- **AIM OF THE EXERCISE**
The following data has a line with "(status detail : Nat)" and a line with "most count. -/". Write out exactly those lines and all the lines between them.

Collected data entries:
# # # # # # #

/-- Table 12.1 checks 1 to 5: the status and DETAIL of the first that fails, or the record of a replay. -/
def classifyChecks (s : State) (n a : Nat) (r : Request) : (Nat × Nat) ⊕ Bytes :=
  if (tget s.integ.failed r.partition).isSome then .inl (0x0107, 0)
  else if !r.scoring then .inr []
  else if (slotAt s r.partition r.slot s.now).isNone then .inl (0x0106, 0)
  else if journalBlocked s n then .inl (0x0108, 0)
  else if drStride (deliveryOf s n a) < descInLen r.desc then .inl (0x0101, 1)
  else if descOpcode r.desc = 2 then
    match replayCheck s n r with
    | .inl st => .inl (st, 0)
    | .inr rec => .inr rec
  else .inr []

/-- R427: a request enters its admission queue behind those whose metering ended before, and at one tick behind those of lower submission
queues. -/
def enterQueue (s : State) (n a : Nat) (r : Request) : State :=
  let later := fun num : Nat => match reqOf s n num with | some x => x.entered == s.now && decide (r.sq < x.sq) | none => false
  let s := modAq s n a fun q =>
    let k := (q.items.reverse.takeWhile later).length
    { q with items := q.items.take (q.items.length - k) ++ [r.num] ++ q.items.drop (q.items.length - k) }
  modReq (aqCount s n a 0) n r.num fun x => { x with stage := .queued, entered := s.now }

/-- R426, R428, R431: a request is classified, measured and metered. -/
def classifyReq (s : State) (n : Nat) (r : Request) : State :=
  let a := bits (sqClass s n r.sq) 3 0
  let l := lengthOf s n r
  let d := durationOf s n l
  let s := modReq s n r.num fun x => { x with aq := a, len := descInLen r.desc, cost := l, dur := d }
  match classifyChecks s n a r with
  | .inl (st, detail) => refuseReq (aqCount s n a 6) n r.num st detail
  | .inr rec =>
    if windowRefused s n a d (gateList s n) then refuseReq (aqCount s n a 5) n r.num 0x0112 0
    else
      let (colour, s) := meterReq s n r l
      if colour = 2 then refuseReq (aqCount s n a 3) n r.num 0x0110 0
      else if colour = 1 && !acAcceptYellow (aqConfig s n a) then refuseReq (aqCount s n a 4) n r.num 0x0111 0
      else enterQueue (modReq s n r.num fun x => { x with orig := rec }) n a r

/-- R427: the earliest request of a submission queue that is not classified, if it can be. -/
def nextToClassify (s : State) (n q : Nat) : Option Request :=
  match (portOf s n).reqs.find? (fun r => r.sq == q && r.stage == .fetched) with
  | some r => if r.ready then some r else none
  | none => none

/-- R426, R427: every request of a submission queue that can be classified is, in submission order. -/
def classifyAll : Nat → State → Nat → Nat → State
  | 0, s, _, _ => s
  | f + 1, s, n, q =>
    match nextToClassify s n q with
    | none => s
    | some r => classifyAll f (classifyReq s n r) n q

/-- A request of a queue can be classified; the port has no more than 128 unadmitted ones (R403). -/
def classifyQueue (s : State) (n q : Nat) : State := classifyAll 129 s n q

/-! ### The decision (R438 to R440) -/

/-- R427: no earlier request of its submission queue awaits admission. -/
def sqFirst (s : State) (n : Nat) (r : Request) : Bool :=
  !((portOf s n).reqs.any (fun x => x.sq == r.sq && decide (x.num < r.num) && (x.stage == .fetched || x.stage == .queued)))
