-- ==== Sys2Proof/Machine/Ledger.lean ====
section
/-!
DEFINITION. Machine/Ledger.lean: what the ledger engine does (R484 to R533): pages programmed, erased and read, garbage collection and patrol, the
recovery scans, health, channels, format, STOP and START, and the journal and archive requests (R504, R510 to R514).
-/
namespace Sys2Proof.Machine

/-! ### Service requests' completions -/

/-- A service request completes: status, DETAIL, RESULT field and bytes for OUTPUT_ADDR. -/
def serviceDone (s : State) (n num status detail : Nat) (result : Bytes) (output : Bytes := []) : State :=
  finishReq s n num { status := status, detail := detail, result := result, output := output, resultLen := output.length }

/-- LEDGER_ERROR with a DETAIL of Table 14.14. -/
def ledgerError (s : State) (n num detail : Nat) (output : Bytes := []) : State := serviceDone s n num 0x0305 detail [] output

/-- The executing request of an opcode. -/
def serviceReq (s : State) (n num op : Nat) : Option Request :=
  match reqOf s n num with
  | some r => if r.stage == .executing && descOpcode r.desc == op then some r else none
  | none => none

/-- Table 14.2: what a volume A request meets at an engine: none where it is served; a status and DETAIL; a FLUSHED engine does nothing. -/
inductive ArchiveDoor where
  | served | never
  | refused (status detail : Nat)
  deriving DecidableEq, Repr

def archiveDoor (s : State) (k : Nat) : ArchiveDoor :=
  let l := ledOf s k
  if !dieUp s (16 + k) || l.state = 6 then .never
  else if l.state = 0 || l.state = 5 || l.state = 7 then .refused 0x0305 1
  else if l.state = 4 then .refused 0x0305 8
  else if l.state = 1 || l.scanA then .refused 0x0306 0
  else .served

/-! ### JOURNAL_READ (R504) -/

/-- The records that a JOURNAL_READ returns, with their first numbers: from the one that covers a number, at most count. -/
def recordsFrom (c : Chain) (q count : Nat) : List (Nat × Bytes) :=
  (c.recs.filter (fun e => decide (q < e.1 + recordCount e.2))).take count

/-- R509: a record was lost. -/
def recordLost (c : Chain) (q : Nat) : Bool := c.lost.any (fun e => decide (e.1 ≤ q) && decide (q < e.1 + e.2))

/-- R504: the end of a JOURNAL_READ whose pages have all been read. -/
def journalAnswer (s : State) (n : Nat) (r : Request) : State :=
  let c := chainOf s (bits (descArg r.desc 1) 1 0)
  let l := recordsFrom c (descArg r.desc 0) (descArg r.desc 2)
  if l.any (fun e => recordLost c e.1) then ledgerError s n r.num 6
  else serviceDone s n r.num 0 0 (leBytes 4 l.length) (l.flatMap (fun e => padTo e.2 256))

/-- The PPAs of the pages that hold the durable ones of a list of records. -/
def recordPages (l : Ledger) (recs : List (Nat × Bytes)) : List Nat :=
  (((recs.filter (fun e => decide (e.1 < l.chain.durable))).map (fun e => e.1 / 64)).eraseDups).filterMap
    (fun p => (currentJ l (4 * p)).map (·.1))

# # # # # # #

- **ANSWER BELOW**
  | refused (status detail : Nat)
  deriving DecidableEq, Repr

def archiveDoor (s : State) (k : Nat) : ArchiveDoor :=
  let l := ledOf s k
  if !dieUp s (16 + k) || l.state = 6 then .never
  else if l.state = 0 || l.state = 5 || l.state = 7 then .refused 0x0305 1
  else if l.state = 4 then .refused 0x0305 8
  else if l.state = 1 || l.scanA then .refused 0x0306 0
  else .served

/-! ### JOURNAL_READ (R504) -/

/-- The records that a JOURNAL_READ returns, with their first numbers: from the one that covers a number, at most count. -/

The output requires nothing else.